The clinical aspect of delayed development in the children with copy number variations

Abstract

Microarray-based comparative genomic hybridization (array CGH) has been widely adopted as a valuable clinical diagnostic test for children with delayed development. Bradley P. Coe et al. suggested copy number variants (CNVs) are associated with many neurocognitive disorders. Hence, overall development was measured between two groups divided by array CGH results. A retrospective chart review was done in 42 children who underwent array CGH after visiting PM&R Department outpatient clinic with delayed development as chief complaints. Children were evaluated for Denver Developmental Screening Test (DDST), Sequenced Language Scale for Infants (SELSI)/Preschool Receptive-Expressive Language Scale (PRES).

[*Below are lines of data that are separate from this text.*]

-- ==== Sys2Proof/Machine/CollGeo.lean ====
section
/-! DEFINITION. The shape of a collective: its descriptor's fields (R542, R543), the group and its rings (R535 to R540), the
pieces of its data, and the collective header (R553). -/

namespace Sys2Proof.Machine
open Sys2Proof

/-! ### The descriptor (R542) -/

def cBarrier (d : Bytes) : Bool := fieldAt d 0 1 == 6
/-- OP; a BARRIER runs as an AR of one I32 element (log entry 50). -/
def cOp (d : Bytes) : Nat := if cBarrier d then 3 else fieldAt d 0 1
def cElem (d : Bytes) : Nat := if cBarrier d then 8 else fieldAt d 1 1
def cRed (d : Bytes) : Nat := fieldAt d 2 1
def cAcc (d : Bytes) : Nat := bitsOf (fieldAt d 3 1) 0 2
def cStats (d : Bytes) : Bool := bitOf (fieldAt d 3 1) 2
def cStream (d : Bytes) : Nat := fieldAt d 4 1
def cChunk (d : Bytes) : Nat := 2 ^ fieldAt d 5 1
def cSeq (d : Bytes) : W32 := BitVec.ofNat 32 (fieldAt d 8 4)
def cCount (d : Bytes) : Nat := if cBarrier d then 1 else fieldAt d 0x0C 4
def cSrc (d : Bytes) : Nat := fieldAt d 0x10 8
def cDst (d : Bytes) : Nat := fieldAt d 0x18 8
def cOrg (d : Bytes) (a : Nat) : Nat := fieldAt d (0x20 + a) 1
def cLen (d : Bytes) (a : Nat) : Nat := fieldAt d (0x23 + a) 1
def cRoot (d : Bytes) (a : Nat) : Nat := fieldAt d (0x26 + a) 1
def cStatsAddr (d : Bytes) : Nat := fieldAt d 0x30 8
def cSize (d : Bytes) : Nat := cLen d 0 * cLen d 1 * cLen d 2

/-- Bytes of an element (R542, R543). -/
def cElemSize (e : Nat) : Nat :=
  match e with
  | 0 => 4 | 1 => 2 | 2 => 2 | 3 => 1 | 4 => 1 | 8 => 4 | 9 => 20 | 0x0F => 1 | _ => 0

def cBytes (d : Bytes) : Nat := cElemSize (cElem d)

/-- The axes that run a pass (R538). -/
def liveAxes (d : Bytes) : List Nat := (List.range 3).filter fun a => decide (1 < cLen d a)

/-- The digest of R545. -/
def cDigest (d : Bytes) : W32 :=
  let z := List.replicate 8 (0 : Byte)
  BitVec.ofNat 32 (crc32c (putAt (putAt (putAt d 0x10 z) 0x18 z) 0x30 z))

/-! ### Groups and rings -/

/-- A chip's member index along an axis (R535). -/
def memberIdx (s : State) (d : Bytes) (chip a : Nat) : Nat :=
  let e := extOf s a
  (axisOf chip a + e - cOrg d a % e) % e

def isMember (s : State) (d : Bytes) (chip : Nat) : Bool := (List.range 3).all fun a => decide (memberIdx s d chip a < cLen d a)

/-- The logical chip with the given member indices (R535). -/
def memberChip (s : State) (d : Bytes) (i : Nat → Nat) : Nat :=
  sumN ((List.range 3).map fun a => (cOrg d a + i a) % extOf s a * 32 ^ a)

/-- A member's ordinal (R536). -/
def ordinal (s : State) (d : Bytes) (chip : Nat) : Nat :=
  (memberIdx s d chip 2 * cLen d 1 + memberIdx s d chip 1) * cLen d 0 + memberIdx s d chip 0

/-- The logical chip of an ordinal (R536). -/
def ordinalChip (s : State) (d : Bytes) (m : Nat) : Nat :=
  memberChip s d fun a => match a with
    | 0 => m % cLen d 0
    | 1 => m / cLen d 0 % cLen d 1
    | _ => m / (cLen d 0 * cLen d 1)

/-- The members of a group as logical chips. -/
def groupChips (s : State) (d : Bytes) : List Nat := (List.range (cSize d)).map (ordinalChip s d)

/-- The ring sequence σ of an axis (R537). -/
def ringSeq (s : State) (d : Bytes) (a : Nat) : List Nat :=
  let l := cLen d a
  if l = extOf s a then List.range l
  else (List.range l).filter (fun i => i % 2 == 0) ++ ((List.range l).filter (fun i => i % 2 == 1)).reverse

/-- The ring position ρ of a member index (R537). -/
def ringPos (s : State) (d : Bytes) (a i : Nat) : Nat := (ringSeq s d a).findIdx (· == i)

/-- The chip on the same bangle as `chip` at a ring position of an axis. -/
def ringChip (s : State) (d : Bytes) (chip a j : Nat) : Nat :=
  memberChip s d fun b => if b = a then nth 0 (ringSeq s d a) (j % cLen d a) else memberIdx s d chip b

/-- Chips that two groups share, as the product over the axes (R563). -/
def sharedChips (s : State) (d e : Bytes) : Nat :=
  (List.range 3).foldl (fun n a =>
    let inBox (d : Bytes) (c : Nat) : Bool := decide ((c + extOf s a - cOrg d a % extOf s a) % extOf s a < cLen d a)
    n * ((List.range (extOf s a)).filter fun c => inBox d c && inBox e c).length) 1

/-! ### Pieces (R539) -/

/-- Segment `r` of a range of blocks cut in `l`. -/
def cutSeg (x : Nat × Nat) (l r : Nat) : Nat × Nat :=
  (x.1 + r * (x.2 - x.1) / l, x.1 + (r + 1) * (x.2 - x.1) / l)

/-- The block range that a member holds before the pass of an axis, of `nb` blocks. -/
def rangeBefore (s : State) (d : Bytes) (chip nb a : Nat) : Nat × Nat :=
  ((liveAxes d).filter (· < a)).foldl (fun x b => cutSeg x (cLen d b) (ringPos s d b (memberIdx s d chip b))) (0, nb)

def cBlocks (d : Bytes) : Nat := ceilDiv (cCount d) 64

/-- The elements of a member's piece: the first, and how many (R539). -/
def pieceElems (s : State) (d : Bytes) (chip : Nat) : Nat × Nat :=
  let x := rangeBefore s d chip (cBlocks d) 3
  let lo := min (64 * x.1) (cCount d)
  (lo, min (64 * x.2) (cCount d) - lo)

/-- Bytes read from SRC and written to DST by this member (R543). -/
def srcLen (s : State) (d : Bytes) (chip : Nat) : Nat :=
  if cBarrier d then 0
  else match cOp d with
    | 2 => (pieceElems s d chip).2 * cBytes d
    | 4 => if (List.range 3).all fun a => memberIdx s d chip a == cRoot d a then cCount d * cBytes d else 0
    | 5 => cSize d * cCount d * cBytes d
    | _ => cCount d * cBytes d

def dstLen (s : State) (d : Bytes) (chip : Nat) : Nat :=
  if cBarrier d then 0
  else match cOp d with
    | 1 => (pieceElems s d chip).2 * cBytes d
    | 5 => cSize d * cCount d * cBytes d
    | _ => cCount d * cBytes d

/-! ### The collective header (R553) -/

def collHeader (seq : W32) (stream type pass frag : Nat) (chunk digest : W32) (crc bytes : Nat) : Bytes :=
  leBytes 4 seq.toNat ++ leBytes 1 stream ++ leBytes 1 type ++ leBytes 1 pass ++ leBytes 1 frag ++ leBytes 4 chunk.toNat
    ++ leBytes 4 digest.toNat ++ leBytes 4 crc ++ leBytes 4 bytes ++ leBytes 8 0

def hSeq (m : Bytes) : W32 := BitVec.ofNat 32 (fieldAt m 32 4)
def hStream (m : Bytes) : Nat := fieldAt m 36 1 % 64
def hType (m : Bytes) : Nat := fieldAt m 37 1
def hPass (m : Bytes) : Byte := BitVec.ofNat 8 (fieldAt m 38 1)
def hFrag (m : Bytes) : Nat := fieldAt m 39 1
def hChunk (m : Bytes) : W32 := BitVec.ofNat 32 (fieldAt m 40 4)
def hDigest (m : Bytes) : W32 := BitVec.ofNat 32 (fieldAt m 44 4)
def hCrc (m : Bytes) : Nat := fieldAt m 48 4
def hBytes (m : Bytes) : Nat := fieldAt m 52 4

/-- SEQ is ahead of NEXT_SEQ (R534). -/
def seqAhead (seq next : W32) : Bool := seq != next && decide ((seq - next).toNat < 2 ^ 31)

end Sys2Proof.Machine
end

A Mann-Whitney U test was conducted to determine statistical differences of Developmental Quotient (DQ), Receptive Language Quotient (RLQ) and Expressive Language Quotient (ELQ) between two groups: 14 children with CNVs and 28 children without CNVs. DDST showed that personal social and language DQ were higher and fine motor and gross motor were lower in CNV (+) group than in CNV (−) group, but the difference was not statistically significant. All 22 children who underwent SELSI or PRES showed delayed language in all domains and RLQ and ELQ were higher in CNV (+) group than in CNV (−) group and the difference was statistically significant for ELQ ( P < 0.05). In the CNV (+) group, ELQ was assessed higher than RLQ; In the CNV (−) group, ELQ was assessed lower than RLQ, but statistical significance was not observed in both inter-group. DQ in all domains was not significantly lower in children with CNV compared to children without CNV. However, tendency of milder delay of ELQ was observed in children with CNV. Active detection of genomic imbalance could play some vital role in assessing development aspect in children with delayed development.